• _Material for this exercise_
______________________________
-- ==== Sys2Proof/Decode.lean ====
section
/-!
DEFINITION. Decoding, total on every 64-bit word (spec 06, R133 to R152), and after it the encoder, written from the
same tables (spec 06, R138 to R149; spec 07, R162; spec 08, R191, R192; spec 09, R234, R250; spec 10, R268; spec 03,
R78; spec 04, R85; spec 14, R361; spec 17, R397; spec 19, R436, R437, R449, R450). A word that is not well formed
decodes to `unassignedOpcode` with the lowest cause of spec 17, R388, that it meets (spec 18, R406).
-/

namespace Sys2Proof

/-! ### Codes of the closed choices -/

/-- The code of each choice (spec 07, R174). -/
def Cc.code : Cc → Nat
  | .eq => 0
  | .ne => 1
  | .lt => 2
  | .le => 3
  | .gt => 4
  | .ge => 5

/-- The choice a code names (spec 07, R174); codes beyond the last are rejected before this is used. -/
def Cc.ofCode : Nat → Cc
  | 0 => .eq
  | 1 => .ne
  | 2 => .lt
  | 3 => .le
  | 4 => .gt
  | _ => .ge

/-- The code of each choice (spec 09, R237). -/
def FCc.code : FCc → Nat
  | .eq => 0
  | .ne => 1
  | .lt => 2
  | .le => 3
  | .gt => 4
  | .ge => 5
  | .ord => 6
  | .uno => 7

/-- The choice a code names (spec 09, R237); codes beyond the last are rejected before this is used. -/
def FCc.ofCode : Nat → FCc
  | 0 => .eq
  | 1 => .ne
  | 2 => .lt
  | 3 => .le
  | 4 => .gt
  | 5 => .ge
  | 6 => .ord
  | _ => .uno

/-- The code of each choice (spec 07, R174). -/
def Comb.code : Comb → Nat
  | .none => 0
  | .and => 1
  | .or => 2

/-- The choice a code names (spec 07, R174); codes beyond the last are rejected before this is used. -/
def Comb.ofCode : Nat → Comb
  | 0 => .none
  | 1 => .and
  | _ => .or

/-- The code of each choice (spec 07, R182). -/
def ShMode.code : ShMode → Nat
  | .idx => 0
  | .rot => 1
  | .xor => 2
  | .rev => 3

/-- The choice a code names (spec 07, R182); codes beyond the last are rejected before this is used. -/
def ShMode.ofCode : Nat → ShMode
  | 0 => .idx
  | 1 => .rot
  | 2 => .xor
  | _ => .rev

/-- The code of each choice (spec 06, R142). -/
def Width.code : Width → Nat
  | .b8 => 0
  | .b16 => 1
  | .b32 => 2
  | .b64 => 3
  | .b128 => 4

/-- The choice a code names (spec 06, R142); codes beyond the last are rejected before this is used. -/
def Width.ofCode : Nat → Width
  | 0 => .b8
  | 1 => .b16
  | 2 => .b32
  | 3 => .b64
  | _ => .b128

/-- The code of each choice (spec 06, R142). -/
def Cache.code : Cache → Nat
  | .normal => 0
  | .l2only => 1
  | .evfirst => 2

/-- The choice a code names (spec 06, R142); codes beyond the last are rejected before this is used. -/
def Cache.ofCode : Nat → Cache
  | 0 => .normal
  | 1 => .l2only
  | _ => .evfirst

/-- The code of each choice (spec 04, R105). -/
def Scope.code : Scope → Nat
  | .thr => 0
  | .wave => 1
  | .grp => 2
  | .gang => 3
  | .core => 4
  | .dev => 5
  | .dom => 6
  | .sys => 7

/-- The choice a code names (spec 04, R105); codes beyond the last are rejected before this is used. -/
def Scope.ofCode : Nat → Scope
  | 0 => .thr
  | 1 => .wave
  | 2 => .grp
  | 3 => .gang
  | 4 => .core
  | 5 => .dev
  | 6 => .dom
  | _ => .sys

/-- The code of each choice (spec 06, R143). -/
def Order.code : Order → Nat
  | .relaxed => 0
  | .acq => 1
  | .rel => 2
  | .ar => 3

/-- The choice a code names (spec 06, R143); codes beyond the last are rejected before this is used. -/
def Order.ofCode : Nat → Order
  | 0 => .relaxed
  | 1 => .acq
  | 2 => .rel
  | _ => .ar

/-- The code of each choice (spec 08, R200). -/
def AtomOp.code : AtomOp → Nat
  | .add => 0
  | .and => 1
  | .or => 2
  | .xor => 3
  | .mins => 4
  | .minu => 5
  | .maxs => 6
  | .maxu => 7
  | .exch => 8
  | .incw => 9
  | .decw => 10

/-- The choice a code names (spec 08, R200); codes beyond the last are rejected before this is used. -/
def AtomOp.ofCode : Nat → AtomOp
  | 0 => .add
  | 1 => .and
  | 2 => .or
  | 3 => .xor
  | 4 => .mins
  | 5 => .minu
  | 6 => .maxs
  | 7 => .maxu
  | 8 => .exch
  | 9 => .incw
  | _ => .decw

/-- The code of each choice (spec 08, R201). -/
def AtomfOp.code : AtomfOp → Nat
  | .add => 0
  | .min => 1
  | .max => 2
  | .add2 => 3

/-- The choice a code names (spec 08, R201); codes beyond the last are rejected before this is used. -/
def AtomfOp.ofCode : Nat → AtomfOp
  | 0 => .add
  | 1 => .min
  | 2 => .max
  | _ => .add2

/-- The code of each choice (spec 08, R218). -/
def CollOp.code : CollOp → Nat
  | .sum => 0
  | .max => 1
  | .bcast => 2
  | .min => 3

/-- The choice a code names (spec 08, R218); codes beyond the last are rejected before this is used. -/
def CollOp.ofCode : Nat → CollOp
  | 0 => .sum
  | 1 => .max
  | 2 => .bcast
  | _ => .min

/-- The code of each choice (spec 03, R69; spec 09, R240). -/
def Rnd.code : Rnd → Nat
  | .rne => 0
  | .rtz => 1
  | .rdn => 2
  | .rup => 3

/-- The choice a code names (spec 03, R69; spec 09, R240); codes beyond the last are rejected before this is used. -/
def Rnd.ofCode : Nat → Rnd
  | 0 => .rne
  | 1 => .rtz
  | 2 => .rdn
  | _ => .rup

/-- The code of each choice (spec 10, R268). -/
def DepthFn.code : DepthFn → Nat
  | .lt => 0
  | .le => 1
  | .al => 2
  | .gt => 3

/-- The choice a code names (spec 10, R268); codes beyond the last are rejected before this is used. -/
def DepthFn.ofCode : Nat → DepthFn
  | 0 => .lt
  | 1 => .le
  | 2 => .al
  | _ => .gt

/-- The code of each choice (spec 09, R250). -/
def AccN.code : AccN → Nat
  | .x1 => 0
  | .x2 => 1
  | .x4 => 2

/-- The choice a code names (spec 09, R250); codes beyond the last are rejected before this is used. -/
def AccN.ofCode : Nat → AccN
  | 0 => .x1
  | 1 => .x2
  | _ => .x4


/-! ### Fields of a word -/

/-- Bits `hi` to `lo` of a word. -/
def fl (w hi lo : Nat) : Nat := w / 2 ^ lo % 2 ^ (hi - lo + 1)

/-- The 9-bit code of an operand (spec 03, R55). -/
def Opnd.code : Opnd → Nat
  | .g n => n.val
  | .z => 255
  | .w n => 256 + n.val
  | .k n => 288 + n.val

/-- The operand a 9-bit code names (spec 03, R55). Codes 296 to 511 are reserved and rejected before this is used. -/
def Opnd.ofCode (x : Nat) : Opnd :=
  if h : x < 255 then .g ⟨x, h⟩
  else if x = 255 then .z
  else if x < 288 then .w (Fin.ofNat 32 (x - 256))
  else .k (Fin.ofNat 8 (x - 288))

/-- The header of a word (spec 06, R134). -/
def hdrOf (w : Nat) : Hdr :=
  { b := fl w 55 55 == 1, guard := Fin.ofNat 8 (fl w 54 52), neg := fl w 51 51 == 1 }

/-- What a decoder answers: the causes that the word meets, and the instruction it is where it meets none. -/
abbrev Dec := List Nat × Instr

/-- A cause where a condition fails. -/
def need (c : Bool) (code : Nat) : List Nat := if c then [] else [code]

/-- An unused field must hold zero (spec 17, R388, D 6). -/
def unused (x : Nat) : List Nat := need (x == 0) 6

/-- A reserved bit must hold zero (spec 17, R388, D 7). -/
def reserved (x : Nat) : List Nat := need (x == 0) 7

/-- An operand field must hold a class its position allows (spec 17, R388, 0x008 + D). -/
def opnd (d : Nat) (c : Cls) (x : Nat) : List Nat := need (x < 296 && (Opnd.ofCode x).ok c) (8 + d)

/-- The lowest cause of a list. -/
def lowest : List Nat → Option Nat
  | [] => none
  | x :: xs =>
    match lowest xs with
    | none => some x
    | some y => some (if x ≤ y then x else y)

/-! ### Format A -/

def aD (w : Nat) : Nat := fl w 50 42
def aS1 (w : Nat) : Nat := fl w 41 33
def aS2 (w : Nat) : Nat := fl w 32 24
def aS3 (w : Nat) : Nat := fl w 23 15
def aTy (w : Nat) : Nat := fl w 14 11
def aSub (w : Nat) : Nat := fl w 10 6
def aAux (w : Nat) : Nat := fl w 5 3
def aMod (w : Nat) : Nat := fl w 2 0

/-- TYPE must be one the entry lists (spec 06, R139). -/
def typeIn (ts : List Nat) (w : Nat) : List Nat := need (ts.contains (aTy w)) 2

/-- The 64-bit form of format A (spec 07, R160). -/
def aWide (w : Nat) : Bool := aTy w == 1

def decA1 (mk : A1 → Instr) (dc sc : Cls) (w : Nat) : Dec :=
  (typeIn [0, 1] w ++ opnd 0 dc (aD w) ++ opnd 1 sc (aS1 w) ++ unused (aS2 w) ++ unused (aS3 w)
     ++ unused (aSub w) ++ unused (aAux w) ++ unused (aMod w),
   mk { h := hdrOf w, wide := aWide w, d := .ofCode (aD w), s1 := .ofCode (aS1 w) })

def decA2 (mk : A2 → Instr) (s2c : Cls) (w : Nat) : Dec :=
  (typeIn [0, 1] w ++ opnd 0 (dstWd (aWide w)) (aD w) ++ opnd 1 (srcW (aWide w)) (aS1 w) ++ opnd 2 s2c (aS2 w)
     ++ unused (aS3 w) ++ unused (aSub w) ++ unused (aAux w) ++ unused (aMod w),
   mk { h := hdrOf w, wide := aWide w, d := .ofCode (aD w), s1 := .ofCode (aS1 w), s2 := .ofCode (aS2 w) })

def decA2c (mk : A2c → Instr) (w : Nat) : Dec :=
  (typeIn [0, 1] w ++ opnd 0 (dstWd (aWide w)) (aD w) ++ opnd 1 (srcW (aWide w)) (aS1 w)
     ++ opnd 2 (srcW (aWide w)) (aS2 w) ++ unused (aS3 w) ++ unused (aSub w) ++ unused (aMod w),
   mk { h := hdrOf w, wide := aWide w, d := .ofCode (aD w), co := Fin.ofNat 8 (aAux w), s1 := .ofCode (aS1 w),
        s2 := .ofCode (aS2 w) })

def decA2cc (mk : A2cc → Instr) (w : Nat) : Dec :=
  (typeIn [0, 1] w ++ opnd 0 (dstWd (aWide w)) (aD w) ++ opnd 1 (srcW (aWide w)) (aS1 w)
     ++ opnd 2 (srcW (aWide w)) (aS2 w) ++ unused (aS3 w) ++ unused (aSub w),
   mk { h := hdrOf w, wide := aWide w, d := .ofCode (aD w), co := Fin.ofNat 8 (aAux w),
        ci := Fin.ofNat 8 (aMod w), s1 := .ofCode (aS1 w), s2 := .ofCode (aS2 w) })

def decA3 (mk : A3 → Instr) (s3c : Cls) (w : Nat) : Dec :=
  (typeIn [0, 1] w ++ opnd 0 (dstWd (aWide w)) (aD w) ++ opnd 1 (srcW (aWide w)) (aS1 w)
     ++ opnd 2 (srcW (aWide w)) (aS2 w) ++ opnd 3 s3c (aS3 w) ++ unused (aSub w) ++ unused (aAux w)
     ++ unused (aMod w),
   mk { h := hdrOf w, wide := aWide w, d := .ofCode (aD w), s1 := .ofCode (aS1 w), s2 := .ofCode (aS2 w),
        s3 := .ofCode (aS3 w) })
______________________________
Pull every line containing the word "reserved" out of the listing.

/-- The operand a 9-bit code names (spec 03, R55). Codes 296 to 511 are reserved and rejected before this is used. -/
/-- A reserved bit must hold zero (spec 17, R388, D 7). -/
def reserved (x : Nat) : List Nat := need (x == 0) 7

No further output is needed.